BEGIN

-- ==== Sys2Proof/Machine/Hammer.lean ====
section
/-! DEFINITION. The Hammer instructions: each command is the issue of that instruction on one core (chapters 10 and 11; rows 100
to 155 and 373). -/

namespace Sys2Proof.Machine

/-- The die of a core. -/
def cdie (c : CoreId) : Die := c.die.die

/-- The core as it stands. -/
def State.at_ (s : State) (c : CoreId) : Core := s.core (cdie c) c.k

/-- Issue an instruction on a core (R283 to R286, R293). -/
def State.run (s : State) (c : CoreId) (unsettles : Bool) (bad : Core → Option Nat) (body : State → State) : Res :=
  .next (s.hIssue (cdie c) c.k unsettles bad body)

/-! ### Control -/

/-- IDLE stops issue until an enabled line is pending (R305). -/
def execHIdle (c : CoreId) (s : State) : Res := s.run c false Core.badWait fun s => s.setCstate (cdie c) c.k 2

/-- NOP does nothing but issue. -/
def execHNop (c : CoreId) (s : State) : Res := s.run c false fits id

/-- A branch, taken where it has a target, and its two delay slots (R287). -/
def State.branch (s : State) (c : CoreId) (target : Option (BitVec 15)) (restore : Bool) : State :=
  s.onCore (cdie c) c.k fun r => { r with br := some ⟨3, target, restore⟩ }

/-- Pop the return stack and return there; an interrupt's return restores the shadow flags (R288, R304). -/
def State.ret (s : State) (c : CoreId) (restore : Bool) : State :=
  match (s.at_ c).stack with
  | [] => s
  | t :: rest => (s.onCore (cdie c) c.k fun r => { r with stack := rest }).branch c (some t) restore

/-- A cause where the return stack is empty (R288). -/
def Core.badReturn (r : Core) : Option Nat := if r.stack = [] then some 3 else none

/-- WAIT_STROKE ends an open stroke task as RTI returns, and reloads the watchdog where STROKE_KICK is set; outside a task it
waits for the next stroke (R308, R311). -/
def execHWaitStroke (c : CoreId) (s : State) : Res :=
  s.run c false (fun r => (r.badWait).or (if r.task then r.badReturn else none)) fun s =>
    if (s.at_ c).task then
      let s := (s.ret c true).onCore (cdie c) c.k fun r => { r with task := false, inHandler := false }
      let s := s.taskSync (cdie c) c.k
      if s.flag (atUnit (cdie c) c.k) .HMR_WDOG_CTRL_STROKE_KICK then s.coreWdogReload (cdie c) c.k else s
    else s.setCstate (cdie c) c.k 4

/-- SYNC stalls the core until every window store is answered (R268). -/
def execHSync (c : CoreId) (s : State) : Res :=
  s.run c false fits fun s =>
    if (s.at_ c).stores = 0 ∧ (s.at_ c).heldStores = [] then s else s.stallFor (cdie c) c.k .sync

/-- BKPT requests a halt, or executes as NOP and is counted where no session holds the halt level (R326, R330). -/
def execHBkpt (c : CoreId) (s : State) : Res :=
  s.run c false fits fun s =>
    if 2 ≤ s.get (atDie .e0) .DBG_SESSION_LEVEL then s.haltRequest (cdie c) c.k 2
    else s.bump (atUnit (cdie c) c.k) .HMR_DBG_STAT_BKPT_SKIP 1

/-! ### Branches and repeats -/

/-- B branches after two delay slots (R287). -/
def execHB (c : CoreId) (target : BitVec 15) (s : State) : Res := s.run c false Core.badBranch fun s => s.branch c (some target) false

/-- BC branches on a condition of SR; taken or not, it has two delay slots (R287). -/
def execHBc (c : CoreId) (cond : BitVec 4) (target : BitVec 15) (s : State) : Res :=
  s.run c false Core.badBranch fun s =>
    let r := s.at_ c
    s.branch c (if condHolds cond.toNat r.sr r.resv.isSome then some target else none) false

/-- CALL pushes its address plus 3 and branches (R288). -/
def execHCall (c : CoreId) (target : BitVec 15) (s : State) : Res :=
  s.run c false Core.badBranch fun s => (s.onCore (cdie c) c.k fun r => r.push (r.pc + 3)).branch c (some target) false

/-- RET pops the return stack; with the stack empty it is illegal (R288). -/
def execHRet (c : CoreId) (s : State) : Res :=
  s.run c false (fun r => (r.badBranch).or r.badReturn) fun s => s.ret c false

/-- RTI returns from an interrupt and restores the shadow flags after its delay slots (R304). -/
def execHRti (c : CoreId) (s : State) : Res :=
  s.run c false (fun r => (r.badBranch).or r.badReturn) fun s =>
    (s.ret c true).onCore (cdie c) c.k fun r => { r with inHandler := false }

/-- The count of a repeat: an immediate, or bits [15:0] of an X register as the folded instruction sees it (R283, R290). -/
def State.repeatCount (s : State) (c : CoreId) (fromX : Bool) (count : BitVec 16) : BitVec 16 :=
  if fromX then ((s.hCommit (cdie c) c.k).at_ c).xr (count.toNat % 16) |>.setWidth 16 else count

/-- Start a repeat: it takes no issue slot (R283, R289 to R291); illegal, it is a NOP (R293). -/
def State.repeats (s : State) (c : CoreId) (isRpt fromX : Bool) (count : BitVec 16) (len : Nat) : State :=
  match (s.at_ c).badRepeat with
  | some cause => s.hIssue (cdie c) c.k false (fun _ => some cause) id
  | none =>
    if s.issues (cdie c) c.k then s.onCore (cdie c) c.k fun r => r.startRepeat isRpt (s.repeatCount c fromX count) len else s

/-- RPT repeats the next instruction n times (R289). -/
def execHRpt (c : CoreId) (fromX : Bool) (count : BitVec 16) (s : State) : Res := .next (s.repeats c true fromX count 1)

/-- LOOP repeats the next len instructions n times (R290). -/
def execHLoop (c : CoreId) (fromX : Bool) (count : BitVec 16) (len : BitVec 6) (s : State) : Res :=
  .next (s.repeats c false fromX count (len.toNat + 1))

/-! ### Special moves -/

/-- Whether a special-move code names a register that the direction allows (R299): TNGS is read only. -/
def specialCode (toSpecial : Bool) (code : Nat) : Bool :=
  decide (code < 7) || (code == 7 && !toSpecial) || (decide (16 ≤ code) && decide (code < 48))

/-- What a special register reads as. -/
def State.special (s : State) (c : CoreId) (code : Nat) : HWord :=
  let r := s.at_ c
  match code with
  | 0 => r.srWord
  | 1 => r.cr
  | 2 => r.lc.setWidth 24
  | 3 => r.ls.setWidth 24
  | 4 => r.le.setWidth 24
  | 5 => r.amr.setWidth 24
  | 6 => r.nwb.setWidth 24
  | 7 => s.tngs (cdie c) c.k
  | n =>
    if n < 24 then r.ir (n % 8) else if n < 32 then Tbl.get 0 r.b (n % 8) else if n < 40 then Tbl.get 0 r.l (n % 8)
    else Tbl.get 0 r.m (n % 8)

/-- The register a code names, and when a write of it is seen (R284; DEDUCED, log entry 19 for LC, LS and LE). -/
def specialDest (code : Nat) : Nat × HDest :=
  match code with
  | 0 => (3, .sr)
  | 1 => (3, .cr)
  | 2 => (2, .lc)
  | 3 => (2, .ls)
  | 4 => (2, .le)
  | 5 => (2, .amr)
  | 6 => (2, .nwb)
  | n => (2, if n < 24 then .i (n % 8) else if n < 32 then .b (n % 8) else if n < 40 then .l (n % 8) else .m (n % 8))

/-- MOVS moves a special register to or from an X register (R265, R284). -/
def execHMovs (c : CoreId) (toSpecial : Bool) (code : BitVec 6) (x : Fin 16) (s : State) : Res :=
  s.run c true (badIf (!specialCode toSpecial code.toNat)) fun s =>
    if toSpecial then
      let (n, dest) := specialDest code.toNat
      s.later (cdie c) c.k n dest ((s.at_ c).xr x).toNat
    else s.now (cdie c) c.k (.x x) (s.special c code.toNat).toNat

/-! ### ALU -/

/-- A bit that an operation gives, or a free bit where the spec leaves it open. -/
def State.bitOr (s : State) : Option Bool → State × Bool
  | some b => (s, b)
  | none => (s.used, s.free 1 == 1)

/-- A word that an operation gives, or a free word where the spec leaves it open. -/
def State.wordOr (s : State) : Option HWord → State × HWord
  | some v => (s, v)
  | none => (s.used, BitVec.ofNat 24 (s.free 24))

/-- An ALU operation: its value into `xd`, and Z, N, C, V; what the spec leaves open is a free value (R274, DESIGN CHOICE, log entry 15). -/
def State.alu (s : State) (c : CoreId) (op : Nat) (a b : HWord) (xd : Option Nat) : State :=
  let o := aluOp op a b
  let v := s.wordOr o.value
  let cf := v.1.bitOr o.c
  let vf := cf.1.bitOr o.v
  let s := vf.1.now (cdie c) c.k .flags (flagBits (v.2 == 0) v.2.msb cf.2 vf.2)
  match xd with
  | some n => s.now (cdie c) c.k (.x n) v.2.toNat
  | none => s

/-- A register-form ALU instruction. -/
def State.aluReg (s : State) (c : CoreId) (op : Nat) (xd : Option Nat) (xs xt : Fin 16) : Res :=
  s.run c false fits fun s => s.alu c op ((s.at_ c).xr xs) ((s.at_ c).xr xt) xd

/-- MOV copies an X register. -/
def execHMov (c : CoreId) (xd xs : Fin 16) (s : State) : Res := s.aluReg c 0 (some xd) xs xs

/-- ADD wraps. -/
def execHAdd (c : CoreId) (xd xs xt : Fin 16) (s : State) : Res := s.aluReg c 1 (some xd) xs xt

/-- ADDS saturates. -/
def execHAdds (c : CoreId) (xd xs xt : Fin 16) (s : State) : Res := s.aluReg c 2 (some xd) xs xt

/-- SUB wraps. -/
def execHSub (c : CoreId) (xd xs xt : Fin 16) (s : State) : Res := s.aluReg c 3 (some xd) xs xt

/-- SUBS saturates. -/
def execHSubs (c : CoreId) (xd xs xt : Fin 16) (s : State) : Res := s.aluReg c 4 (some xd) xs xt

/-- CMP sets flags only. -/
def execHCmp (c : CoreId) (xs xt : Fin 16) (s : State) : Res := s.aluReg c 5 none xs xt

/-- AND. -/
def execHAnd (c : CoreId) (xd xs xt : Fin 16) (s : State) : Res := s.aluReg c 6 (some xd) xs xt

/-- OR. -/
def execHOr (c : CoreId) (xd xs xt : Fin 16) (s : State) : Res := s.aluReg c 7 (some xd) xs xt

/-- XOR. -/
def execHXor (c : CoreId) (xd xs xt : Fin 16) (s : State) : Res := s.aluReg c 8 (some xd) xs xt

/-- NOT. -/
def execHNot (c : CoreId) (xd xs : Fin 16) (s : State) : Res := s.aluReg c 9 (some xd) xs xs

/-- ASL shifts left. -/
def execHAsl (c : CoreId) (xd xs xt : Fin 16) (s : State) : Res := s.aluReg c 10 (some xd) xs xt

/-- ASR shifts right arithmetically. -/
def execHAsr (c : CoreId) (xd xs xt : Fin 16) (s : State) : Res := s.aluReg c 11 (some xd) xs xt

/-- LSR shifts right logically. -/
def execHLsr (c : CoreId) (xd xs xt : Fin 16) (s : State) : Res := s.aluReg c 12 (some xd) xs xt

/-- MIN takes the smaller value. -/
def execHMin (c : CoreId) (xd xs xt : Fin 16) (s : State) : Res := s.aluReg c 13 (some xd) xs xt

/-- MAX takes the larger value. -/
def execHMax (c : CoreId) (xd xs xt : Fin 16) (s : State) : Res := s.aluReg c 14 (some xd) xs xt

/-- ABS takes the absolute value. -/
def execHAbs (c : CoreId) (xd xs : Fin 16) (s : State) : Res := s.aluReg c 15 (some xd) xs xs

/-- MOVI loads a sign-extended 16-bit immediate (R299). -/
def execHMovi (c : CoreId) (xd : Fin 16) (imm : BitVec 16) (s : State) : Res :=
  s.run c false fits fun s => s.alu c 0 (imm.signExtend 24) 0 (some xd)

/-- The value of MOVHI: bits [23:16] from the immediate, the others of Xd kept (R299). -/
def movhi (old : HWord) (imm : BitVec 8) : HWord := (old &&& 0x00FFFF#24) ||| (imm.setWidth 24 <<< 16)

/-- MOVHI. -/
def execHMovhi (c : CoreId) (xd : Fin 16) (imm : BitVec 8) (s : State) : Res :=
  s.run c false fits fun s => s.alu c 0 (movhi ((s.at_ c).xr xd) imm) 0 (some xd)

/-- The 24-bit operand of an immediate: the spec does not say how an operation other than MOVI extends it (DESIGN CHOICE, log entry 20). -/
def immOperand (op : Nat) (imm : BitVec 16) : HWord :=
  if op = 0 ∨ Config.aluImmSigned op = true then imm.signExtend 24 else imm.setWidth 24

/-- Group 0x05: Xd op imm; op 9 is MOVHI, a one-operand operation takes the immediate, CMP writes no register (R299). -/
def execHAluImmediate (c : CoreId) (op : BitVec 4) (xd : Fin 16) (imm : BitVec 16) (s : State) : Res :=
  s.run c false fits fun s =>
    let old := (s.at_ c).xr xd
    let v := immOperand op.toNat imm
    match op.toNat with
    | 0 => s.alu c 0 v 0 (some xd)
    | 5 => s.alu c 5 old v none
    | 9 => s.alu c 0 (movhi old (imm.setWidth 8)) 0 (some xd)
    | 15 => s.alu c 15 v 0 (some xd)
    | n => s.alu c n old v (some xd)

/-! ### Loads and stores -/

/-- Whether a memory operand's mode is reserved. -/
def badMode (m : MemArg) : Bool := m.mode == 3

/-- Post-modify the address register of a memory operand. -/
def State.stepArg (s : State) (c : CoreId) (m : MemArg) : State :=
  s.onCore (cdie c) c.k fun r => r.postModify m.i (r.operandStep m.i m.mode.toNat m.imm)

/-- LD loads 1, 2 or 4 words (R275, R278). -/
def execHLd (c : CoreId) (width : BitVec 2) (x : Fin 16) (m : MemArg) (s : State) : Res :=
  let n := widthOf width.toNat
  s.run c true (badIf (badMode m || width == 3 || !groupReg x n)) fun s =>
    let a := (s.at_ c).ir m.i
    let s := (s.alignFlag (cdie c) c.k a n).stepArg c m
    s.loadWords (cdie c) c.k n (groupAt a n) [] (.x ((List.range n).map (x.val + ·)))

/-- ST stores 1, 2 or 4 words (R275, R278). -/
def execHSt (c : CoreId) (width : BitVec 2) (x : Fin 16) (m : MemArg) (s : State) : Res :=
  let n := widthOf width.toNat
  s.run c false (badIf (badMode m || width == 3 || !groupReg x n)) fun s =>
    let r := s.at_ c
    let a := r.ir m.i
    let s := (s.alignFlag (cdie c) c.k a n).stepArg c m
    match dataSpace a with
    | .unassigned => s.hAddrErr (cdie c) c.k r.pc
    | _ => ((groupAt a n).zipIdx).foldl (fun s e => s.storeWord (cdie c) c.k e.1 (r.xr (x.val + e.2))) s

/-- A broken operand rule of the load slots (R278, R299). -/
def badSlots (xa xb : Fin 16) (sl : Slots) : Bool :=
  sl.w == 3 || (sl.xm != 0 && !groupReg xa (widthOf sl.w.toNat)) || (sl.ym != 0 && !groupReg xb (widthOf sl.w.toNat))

END
BEGIN

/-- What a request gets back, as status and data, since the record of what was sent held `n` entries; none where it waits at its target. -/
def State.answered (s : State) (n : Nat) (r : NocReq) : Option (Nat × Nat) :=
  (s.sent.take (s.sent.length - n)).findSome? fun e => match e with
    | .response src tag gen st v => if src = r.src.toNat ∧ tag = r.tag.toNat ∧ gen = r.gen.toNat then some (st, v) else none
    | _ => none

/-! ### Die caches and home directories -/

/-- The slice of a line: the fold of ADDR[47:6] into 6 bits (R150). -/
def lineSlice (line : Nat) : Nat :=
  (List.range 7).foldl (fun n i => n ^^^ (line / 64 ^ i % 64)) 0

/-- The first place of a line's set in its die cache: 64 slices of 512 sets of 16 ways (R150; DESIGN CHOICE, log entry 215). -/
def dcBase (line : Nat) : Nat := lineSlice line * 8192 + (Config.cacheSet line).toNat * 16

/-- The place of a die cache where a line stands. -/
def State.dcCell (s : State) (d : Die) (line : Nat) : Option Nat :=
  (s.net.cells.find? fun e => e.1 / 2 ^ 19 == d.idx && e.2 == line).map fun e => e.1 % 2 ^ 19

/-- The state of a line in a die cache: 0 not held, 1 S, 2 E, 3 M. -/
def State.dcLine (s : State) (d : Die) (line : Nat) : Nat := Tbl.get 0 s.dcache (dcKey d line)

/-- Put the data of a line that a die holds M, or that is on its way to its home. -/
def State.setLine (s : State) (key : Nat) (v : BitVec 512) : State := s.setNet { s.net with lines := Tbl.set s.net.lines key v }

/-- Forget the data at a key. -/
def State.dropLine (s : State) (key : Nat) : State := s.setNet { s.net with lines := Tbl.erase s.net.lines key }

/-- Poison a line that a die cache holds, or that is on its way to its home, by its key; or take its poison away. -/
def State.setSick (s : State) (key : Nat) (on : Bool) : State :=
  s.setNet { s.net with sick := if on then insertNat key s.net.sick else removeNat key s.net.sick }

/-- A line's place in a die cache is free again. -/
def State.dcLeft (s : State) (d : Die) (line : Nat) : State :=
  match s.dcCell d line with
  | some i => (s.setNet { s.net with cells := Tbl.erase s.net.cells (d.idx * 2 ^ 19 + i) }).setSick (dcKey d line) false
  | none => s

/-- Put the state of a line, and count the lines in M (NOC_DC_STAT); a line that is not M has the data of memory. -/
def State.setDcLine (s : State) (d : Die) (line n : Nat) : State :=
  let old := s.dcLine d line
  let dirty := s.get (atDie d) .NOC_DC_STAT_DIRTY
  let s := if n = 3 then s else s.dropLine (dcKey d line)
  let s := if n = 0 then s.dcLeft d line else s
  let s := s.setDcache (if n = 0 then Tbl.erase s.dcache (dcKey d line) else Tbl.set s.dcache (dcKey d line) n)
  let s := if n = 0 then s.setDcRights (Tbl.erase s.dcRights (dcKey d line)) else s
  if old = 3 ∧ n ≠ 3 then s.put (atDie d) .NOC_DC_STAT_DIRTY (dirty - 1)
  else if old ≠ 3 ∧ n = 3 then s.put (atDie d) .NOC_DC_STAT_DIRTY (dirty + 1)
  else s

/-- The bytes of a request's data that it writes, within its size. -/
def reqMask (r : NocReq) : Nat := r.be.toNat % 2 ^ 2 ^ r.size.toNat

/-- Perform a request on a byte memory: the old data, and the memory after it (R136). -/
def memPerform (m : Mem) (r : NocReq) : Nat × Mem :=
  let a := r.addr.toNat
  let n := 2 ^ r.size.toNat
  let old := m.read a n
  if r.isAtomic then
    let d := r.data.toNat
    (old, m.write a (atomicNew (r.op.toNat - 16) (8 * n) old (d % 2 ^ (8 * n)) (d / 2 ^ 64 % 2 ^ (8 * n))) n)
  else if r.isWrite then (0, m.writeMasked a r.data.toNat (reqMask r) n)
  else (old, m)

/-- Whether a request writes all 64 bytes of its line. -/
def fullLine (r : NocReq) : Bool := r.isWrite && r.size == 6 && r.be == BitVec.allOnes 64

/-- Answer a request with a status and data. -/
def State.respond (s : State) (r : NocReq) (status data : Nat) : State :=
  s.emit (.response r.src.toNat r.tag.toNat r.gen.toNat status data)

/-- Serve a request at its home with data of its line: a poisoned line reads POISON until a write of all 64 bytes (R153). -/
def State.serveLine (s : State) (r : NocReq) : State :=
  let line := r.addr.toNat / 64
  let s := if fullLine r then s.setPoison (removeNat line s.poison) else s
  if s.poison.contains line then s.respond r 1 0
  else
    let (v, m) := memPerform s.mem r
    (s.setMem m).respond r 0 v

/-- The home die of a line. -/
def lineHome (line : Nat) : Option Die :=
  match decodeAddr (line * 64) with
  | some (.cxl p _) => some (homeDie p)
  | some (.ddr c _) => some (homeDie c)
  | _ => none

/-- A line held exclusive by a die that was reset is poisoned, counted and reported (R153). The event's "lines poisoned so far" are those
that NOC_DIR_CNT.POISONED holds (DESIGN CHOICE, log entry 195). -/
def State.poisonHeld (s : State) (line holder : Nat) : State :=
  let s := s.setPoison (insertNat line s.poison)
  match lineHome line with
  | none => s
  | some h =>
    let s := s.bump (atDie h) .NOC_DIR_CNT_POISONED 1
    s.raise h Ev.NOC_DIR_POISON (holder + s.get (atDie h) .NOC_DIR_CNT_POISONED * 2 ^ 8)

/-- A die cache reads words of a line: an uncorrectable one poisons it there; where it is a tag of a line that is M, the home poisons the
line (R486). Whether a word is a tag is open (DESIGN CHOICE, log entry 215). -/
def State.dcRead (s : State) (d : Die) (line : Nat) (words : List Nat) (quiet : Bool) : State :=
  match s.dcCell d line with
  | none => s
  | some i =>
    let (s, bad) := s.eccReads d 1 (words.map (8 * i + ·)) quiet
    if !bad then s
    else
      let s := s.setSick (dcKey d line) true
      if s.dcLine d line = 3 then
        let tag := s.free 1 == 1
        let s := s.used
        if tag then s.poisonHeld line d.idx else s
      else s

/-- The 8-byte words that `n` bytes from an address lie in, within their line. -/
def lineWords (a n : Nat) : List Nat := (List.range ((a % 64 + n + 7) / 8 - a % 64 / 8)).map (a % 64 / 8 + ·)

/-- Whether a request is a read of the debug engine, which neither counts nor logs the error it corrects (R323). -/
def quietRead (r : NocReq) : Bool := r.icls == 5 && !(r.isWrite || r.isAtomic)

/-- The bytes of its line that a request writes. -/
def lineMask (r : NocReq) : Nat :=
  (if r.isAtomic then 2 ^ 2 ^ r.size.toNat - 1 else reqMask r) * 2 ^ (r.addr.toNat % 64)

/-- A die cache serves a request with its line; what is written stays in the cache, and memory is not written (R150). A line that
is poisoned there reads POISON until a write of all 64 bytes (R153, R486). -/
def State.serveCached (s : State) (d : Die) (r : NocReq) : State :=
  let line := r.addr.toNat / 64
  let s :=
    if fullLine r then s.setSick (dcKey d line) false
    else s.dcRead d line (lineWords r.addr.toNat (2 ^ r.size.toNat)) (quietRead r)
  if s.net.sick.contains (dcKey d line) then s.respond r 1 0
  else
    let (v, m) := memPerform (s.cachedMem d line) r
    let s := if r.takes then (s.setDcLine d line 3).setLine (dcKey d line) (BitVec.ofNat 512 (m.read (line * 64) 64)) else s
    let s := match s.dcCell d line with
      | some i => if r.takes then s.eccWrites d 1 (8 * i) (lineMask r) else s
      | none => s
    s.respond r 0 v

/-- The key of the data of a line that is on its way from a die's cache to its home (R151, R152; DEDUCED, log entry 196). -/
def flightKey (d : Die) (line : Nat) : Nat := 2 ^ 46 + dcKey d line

END

• Task description: In the listing above, find the line with "match decodeAddr (line * 64) with" and the line with "corrects (R323). -/". Output those two lines and every line between them, exactly as written.

• Written solution:
  match decodeAddr (line * 64) with
  | some (.cxl p _) => some (homeDie p)
  | some (.ddr c _) => some (homeDie c)
  | _ => none

/-- A line held exclusive by a die that was reset is poisoned, counted and reported (R153). The event's "lines poisoned so far" are those
that NOC_DIR_CNT.POISONED holds (DESIGN CHOICE, log entry 195). -/
def State.poisonHeld (s : State) (line holder : Nat) : State :=
  let s := s.setPoison (insertNat line s.poison)
  match lineHome line with
  | none => s
  | some h =>
    let s := s.bump (atDie h) .NOC_DIR_CNT_POISONED 1
    s.raise h Ev.NOC_DIR_POISON (holder + s.get (atDie h) .NOC_DIR_CNT_POISONED * 2 ^ 8)

/-- A die cache reads words of a line: an uncorrectable one poisons it there; where it is a tag of a line that is M, the home poisons the
line (R486). Whether a word is a tag is open (DESIGN CHOICE, log entry 215). -/
def State.dcRead (s : State) (d : Die) (line : Nat) (words : List Nat) (quiet : Bool) : State :=
  match s.dcCell d line with
  | none => s
  | some i =>
    let (s, bad) := s.eccReads d 1 (words.map (8 * i + ·)) quiet
    if !bad then s
    else
      let s := s.setSick (dcKey d line) true
      if s.dcLine d line = 3 then
        let tag := s.free 1 == 1
        let s := s.used
        if tag then s.poisonHeld line d.idx else s
      else s

/-- The 8-byte words that `n` bytes from an address lie in, within their line. -/
def lineWords (a n : Nat) : List Nat := (List.range ((a % 64 + n + 7) / 8 - a % 64 / 8)).map (a % 64 / 8 + ·)

/-- Whether a request is a read of the debug engine, which neither counts nor logs the error it corrects (R323). -/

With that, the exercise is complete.